> **Data for analysis**
-- ==== Sys2Proof/Machine/Swap.lean ====
section
/-! DEFINITION. Loading and swapping chart banks (R72 to R75, R96 to R103, R118), and the twin sequencers (R86, R87). -/

namespace Sys2Proof.Machine

/-! ### The chart load window -/

/-- The shadow bank refuses GO commands (R98). -/
def Dev.shadowBusy (d : Dev) : Bool := d.on CHT_STATUS.OLD_BUSY || d.on CHT_STATUS.CHECKING || d.on CHT_STATUS.ARMED

/-- A refused shadow write (R98). -/
def Dev.shadowRefuse (d : Dev) : Dev := (d.wr CHT_STATUS.REFUSED 1).bump CHT_REFUSED.COUNT

/-- CHT_LD_DATA0 to 7 as one entry. -/
def Dev.chtData (d : Dev) : BitVec 256 :=
  BitVec.ofNat 256 ((List.range 8).map fun n => d.rd (CHT_LD_DATA.DATA n) * 2 ^ (32 * n)).sum

/-- A write of CHT_LD_CMD (R72). -/
def Dev.chartCmd (d : Dev) (go rd : Bool) : Dev :=
  if d.on CHT_LD_STATUS.BUSY then d.wr CHT_LD_STATUS.OVERLAP 1
  else
    let c : LoadCmd := { go, rd, addr := d.reg CHT_LD_ADDR.addr, data := d.chtData }
    { d with cht := { d.cht with ld := some c } }.wr CHT_LD_STATUS.BUSY 1

/-- The outcome of a chart load command. -/
def Dev.chartResult (d : Dev) (code eslot : Nat) : Dev :=
  d.wrs [(CHT_LD_STATUS.CODE, code), (CHT_LD_STATUS.ESLOT, eslot), (CHT_LD_STATUS.ERR, if code = 0 then d.rd CHT_LD_STATUS.ERR else 1)]

/-- A row of the quads' replicas is written (R40, R72, R77): what was wrong there is gone, and injections armed for their pipelines fall. -/
def Dev.replicasWrote (d : Dev) (first k : Nat) : Dev :=
  let d := (List.range 16).foldl (fun (d : Dev) q => d.eccClear (first + 4 * q) .row k) d
  (List.range 64).foldl (fun (d : Dev) p => d.injectInto (first + p) (quadSrc (first + p)) .row k) d

/-- Every replica's row is written by a load. -/
def Dev.rowsWrote (d : Dev) (c : LoadCmd) : Dev :=
  let k := (1 - d.activeNo) * 65536 + 512 * ldStage c.addr + ldIndex c.addr
  if ldTgt c.addr = 0 then d.replicasWrote 0x040 k
  else if ldTgt c.addr = 1 then d.replicasWrote 0x080 k
  else d

/-- A chart load command completes (R72 to R75). -/
def Dev.chartDone (d : Dev) : Dev :=
  match d.cht.ld with
  | none => d
  | some c =>
    let d := { d with cht := { d.cht with ld := none } }.wrs [(CHT_LD_STATUS.BUSY, 0), (CHT_LD_STATUS.DONE, 1)]
    if c.go && c.rd then d.chartResult 0x13 7
    else if c.go then
      if d.shadowBusy then d.shadowRefuse.chartResult 0x01 7
      else match (checkTarget c.addr).or (checkData c.addr c.data) with
        | some e => d.chartResult e.1 e.2
        | none => ((d.setShadow (loadEntry d.shadow c.addr c.data)).rowsWrote c).chartResult 0 7
    else if c.rd then
      match checkTarget c.addr with
      | some e => d.chartResult e.1 7
      | none =>
        let v := (readEntry d.shadow c.addr).toNat
        ((List.range 8).foldl (fun d n => d.wr (CHT_LD_DATA.DATA n) (v / 2 ^ (32 * n))) d).chartResult 0 7
    else d.chartResult 0 7

/-! ### The parse graph load window (R118) -/

def Dev.prsData (d : Dev) : BitVec 256 :=
  BitVec.ofNat 256 ((List.range 4).map fun n => d.rd (PRS_LD_DATA.DATA n) * 2 ^ (32 * n)).sum

def Dev.prsCmd (d : Dev) (go rd : Bool) : Dev :=
  if d.on PRS_LD_STATUS.BUSY then d.wr PRS_LD_STATUS.OVERLAP 1
  else
    let c : LoadCmd := { go, rd, addr := d.reg PRS_LD_ADDR.addr, data := d.prsData }
    { d with cht := { d.cht with prsLd := some c } }.wr PRS_LD_STATUS.BUSY 1

def Dev.prsResult (d : Dev) (code : Nat) : Dev :=
  d.wrs [(PRS_LD_STATUS.CODE, code), (PRS_LD_STATUS.ERR, if code = 0 then d.rd PRS_LD_STATUS.ERR else 1)]

/-- The target and address checks of a graph entry. -/
def prsTarget (a : BitVec 32) : Nat :=
  let ix := prsIndex a
  if 3 ≤ prsTgt a then 0x02 else if (prsTgt a = 0 ∧ 256 ≤ ix) ∨ (prsTgt a = 2 ∧ 259 ≤ ix) then 0x03 else 0

/-- Every ingress pipeline's replica of a graph entry is written. -/
def Dev.graphWrote (d : Dev) (c : LoadCmd) : Dev :=
  let k := (1 - d.activeNo) * 65536 + prsIndex c.addr
  if prsTgt c.addr = 0 then (List.range 64).foldl (fun d p => d.wrote (0x040 + p) .pstate k) d
  else if prsTgt c.addr = 1 then (List.range 64).foldl (fun d p => d.wrote (0x040 + p) .ptrans k) d
  else d

def Dev.prsDone (d : Dev) : Dev :=
  match d.cht.prsLd with
  | none => d
  | some c =>
    let d := { d with cht := { d.cht with prsLd := none } }.wrs [(PRS_LD_STATUS.BUSY, 0), (PRS_LD_STATUS.DONE, 1)]
    let data := BitVec.ofNat 128 c.data.toNat
    if c.go && c.rd then d.prsResult 0x0A
    else if c.go then
      if d.shadowBusy then d.shadowRefuse.prsResult 0x01
      else
        let code := checkPrs c.addr data
        if code ≠ 0 then d.prsResult code
        else ((d.setShadow (loadGraph d.shadow c.addr data)).graphWrote c).prsResult 0
    else if c.rd then
      let code := prsTarget c.addr
      if code ≠ 0 then d.prsResult code
      else
        let v := readGraph d.shadow c.addr
        ((List.range 4).foldl (fun d n => d.wr (PRS_LD_DATA.DATA n) (v / 2 ^ (32 * n))) d).prsResult 0
    else d.prsResult 0

/-! ### Arming (R97, R102) -/

/-- A source code is allowed in a direction (Table 3.3). -/
def itinSrcOk (dir src : Nat) : Bool :=
  src = 0 || src = 6 || src = 7 || (dir = 0 && (src = 1 || src = 3 || src = 4 || src = 5)) || (dir = 1 && src = 2)

/-- GROUP and SUB lie within Table 3.3. -/
def itinFieldOk (pipe src group sub : Nat) : Bool :=
  (if src = 1 ∨ src = 2 then group = pipe else src = 3 || src = 4 || group = 0) &&
  (if src = 5 then decide (sub < 16) else if src = 6 then true else if src = 7 then decide (sub < 8) else decide (sub = 0))

/-- A LEAN variant's entry against the variant above it (R81). -/
def itinLeanOk (variant above e : Nat) : Bool :=
  e = above || (e = 0 && (variant = 3 || (variant = 1 && above / 4096 = 6) || (variant = 2 && above / 4096 = 3)))

/-- The first failing check of an entry: 0x07, 0x08, 0x09, and in a LEAN variant 0x0B; 0 when it passes. -/
def ChartBank.entryCheck (b : ChartBank) (dir pipe variant slot : Nat) : Nat :=
  let e := b.entry dir pipe variant slot
  let src := bits e 12 4
  if !itinSrcOk dir src then 0x07
  else if !itinFieldOk pipe src (bits e 6 6) (bits e 0 6) then 0x08
  else if (src = 3 ∨ src = 4) ∧ slot < 88 then 0x09
  else if variant ≠ 0 && !itinLeanOk variant (b.entry dir pipe (variant - 1) slot) e then 0x0B
  else 0

/-- Where a failure lies, as CHT_ARM_WHERE shows it. -/
def armWhere (dir pipe variant slot : Nat) : Nat := pipe + 64 * dir + 128 * variant + 512 * slot

/-- The scan of one variant of one itinerary: the first failure, with its code and its place. -/
def ChartBank.scanVariant (b : ChartBank) (dir pipe variant : Nat) : Option (Nat × Nat) :=
  match (List.range 512).find? fun s => b.entryCheck dir pipe variant s ≠ 0 with
  | some s => some (b.entryCheck dir pipe variant s, armWhere dir pipe variant s)
  | none =>
    if variant = 0 ∧ (List.range 512).countP (fun s => b.entry dir pipe 0 s / 4096 = 1 + dir) < 460 then some (0x0A, armWhere dir pipe 0 0)
    else none

/-- The scan of the shadow bank's itineraries in the order of R97. -/
def ChartBank.scan (b : ChartBank) : Option (Nat × Nat) :=
  (List.range 512).findSome? fun k => b.scanVariant (k / 256) (k / 4 % 64) (k % 4)

/-- An arm fails. -/
def Dev.armFail (d : Dev) (code place : Nat) : Dev :=
  (d.wrs [(CHT_STATUS.ARM_ERR, 1), (CHT_STATUS.ARM_CODE, code), (CHT_STATUS.CHECKING, 0)]).setReg CHT_ARM_WHERE.addr (BitVec.ofNat 32 place)

/-- CHT_SWAP_CTRL.DISARM (R102): a local arm before tick S - 1, a follower's before its command. -/
def Dev.disarm (d : Dev) : Dev :=
  let ok : Bool := d.on CHT_STATUS.ARMED &&
    (if d.cht.armScope = 0 then tickFuture d.cht.armTarget d.tck.now && decide (2 ≤ tickSub d.cht.armTarget d.tck.now)
     else decide (d.cht.armScope = 2) && d.cht.held.isNone)
  if ok then d.wr CHT_STATUS.ARMED 0 else d

/-- CHT_SWAP_CTRL.ARM with a SCOPE (R97): the checks that need no scan. A refusal with code 0x02 leaves what it finds. DESIGN CHOICE (log
entry 92): SCOPE and the target tick are those of this write; later writes of either do not change an arm. -/
def Dev.arm (d : Dev) (scope : Nat) : Dev :=
  let d := d.wr CHT_SWAP_CTRL.SCOPE scope
  let early (code : Nat) : Dev :=
    (d.wrs [(CHT_STATUS.ARM_ERR, 1), (CHT_STATUS.ARM_CODE, code)]).setReg CHT_ARM_WHERE.addr 0
  if d.on CHT_STATUS.OLD_BUSY then early 0x01
  else if d.on CHT_STATUS.ARMED || d.on CHT_STATUS.CHECKING then early 0x02
  else if scope % 4 = 3 then early 0x03
  else if scope % 4 ≠ 0 && !d.on TCK_STATUS.LOCKED then early 0x04
  else
    let target := d.rdPair CHT_SWAP_TICK_LO.TICK CHT_SWAP_TICK_HI.TICK
    { d with cht := { d.cht with armScope := scope % 4, armTarget := target } }.wr CHT_STATUS.CHECKING 1

/-- The scan completes (R97): the descriptor, the itineraries, the target tick. A lead then sends its command (R103). -/
def Dev.armChecked (d : Dev) : Dev :=
  if !d.on CHT_STATUS.CHECKING then d
  else
    let b := d.shadow
    let lead := d.cht.armScope = 1
    let least := if lead then d.rd CVY_K.K else 3
    if !b.valid then d.armFail 0x05 0
    else if b.epoch = d.active.epoch then d.armFail 0x06 0
    else match b.scan with
      | some e => d.armFail e.1 e.2
      | none =>
        let t := d.cht.armTarget
        if d.cht.armScope ≠ 2 && !(tickFuture t d.tck.now && decide (least ≤ tickSub t d.tck.now)) then d.armFail 0x0C 0
        else
          let d := (d.wrs [(CHT_STATUS.CHECKING, 0), (CHT_STATUS.ARMED, 1), (CHT_STATUS.ARM_CODE, 0)]).setReg CHT_ARM_WHERE.addr 0
          if lead then d.actionSend 0x01 t b.chartId else d

/-! ### The swap (R99, R293) -/

/-- The swap of the tick in progress. -/
def Dev.chartSwap (d : Dev) : Dev :=
  if !d.swapDue then d
  else
    let epoch := d.shadow.epoch
    let d := d.wrs [(CHT_STATUS.ACTIVE, 1 - d.activeNo), (CHT_STATUS.ACT_EPOCH, epoch), (CHT_STATUS.ARMED, 0), (CHT_STATUS.SWAPPED, 1),
      (CHT_STATUS.OLD_BUSY, 1)]
    let d := d.wrTick CHT_LAST_SWAP_LO.TICK CHT_LAST_SWAP_HI.TICK d.tck.now
    ({ d with cht := { d.cht with held := none } }).nrgApply

/-! ### Twin sequencers (R86, R87) -/

/-- The driver that CHT_SEQ_STATUS shows. DESIGN CHOICE (log entry 90): the pairs' drivers can differ after a mismatch, and pair 0's is
shown. -/
def Dev.seqShow (d : Dev) : Dev := d.wr CHT_SEQ_STATUS.DRIVER (b2n (d.cht.driverB.getD 0 false))

/-- A pair's twins swap roles. -/
def Dev.seqFlip (d : Dev) (pair : Nat) : Dev :=
  { d with cht := { d.cht with driverB := d.cht.driverB.set pair (!(d.cht.driverB.getD pair false)) } }.seqShow

/-- A pair is resynchronising. -/
def Dev.seqBusy (d : Dev) (pair : Nat) : Bool := d.cht.resync.any fun p => p.1 == pair

/-- Every 65,536 ticks all pairs swap roles, but for those resynchronising. DESIGN CHOICE (log entry 91): a swap withheld so is not made
later. -/
def Dev.seqRoleSwap (d : Dev) : Dev :=
  if d.tck.now % 65536 ≠ 0 then d
  else (List.range 32).foldl (fun (d : Dev) k => if d.seqBusy k then d else d.seqFlip k) d

/-- A pair's twins differ; `ueA` and `ueB` are their own uncorrectable errors. -/
def Dev.seqMismatch (d : Dev) (pair : Nat) (ueA ueB : Bool) : Dev :=
  let pair := pair % 32
  let d := (d.bump CHT_SEQ_FAULT.COUNT).wr CHT_SEQ_STATUS.LAST_PAIR pair
  if ueA && ueB then d.fault (0x010 + pair) fatal 0x04
  else
    let drvB := d.cht.driverB.getD pair false
    let faultyB := if ueA || ueB then ueB else !drvB
    let d := if faultyB == drvB then d.seqFlip pair else d
    let r := (pair, tickAdd d.tck.now 1) :: d.cht.resync.filter (fun p => p.1 != pair)
    { d with cht := { d.cht with resync := r } }.fault (0x010 + pair) corrected 0x04

/-- RESYNC shows a pair from its reload at a boundary. -/
def Dev.seqReload (d : Dev) : Dev :=
  if d.cht.resync.any fun p => p.2 = d.tck.now then d.wr CHT_SEQ_STATUS.RESYNC 1 else d

/-- A reloaded twin resumes lockstep 2 ticks after its reload. -/
def Dev.seqResync (d : Dev) (pair : Nat) : Dev :=
  if d.cht.resync.any (fun p => p.1 == pair && tickReached (tickAdd p.2 2) d.tck.now) then
    let l := d.cht.resync.filter fun p => p.1 != pair
    { d with cht := { d.cht with resync := l } }.wr CHT_SEQ_STATUS.RESYNC (b2n (l.any fun p => tickReached p.2 d.tck.now))
  else d

end Sys2Proof.Machine
end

> **Task to complete**
Working through the records, find each line containing the word "shadowRefuse" and copy it.

> **Task result**
def Dev.shadowRefuse (d : Dev) : Dev := (d.wr CHT_STATUS.REFUSED 1).bump CHT_REFUSED.COUNT
      if d.shadowBusy then d.shadowRefuse.chartResult 0x01 7
      if d.shadowBusy then d.shadowRefuse.prsResult 0x01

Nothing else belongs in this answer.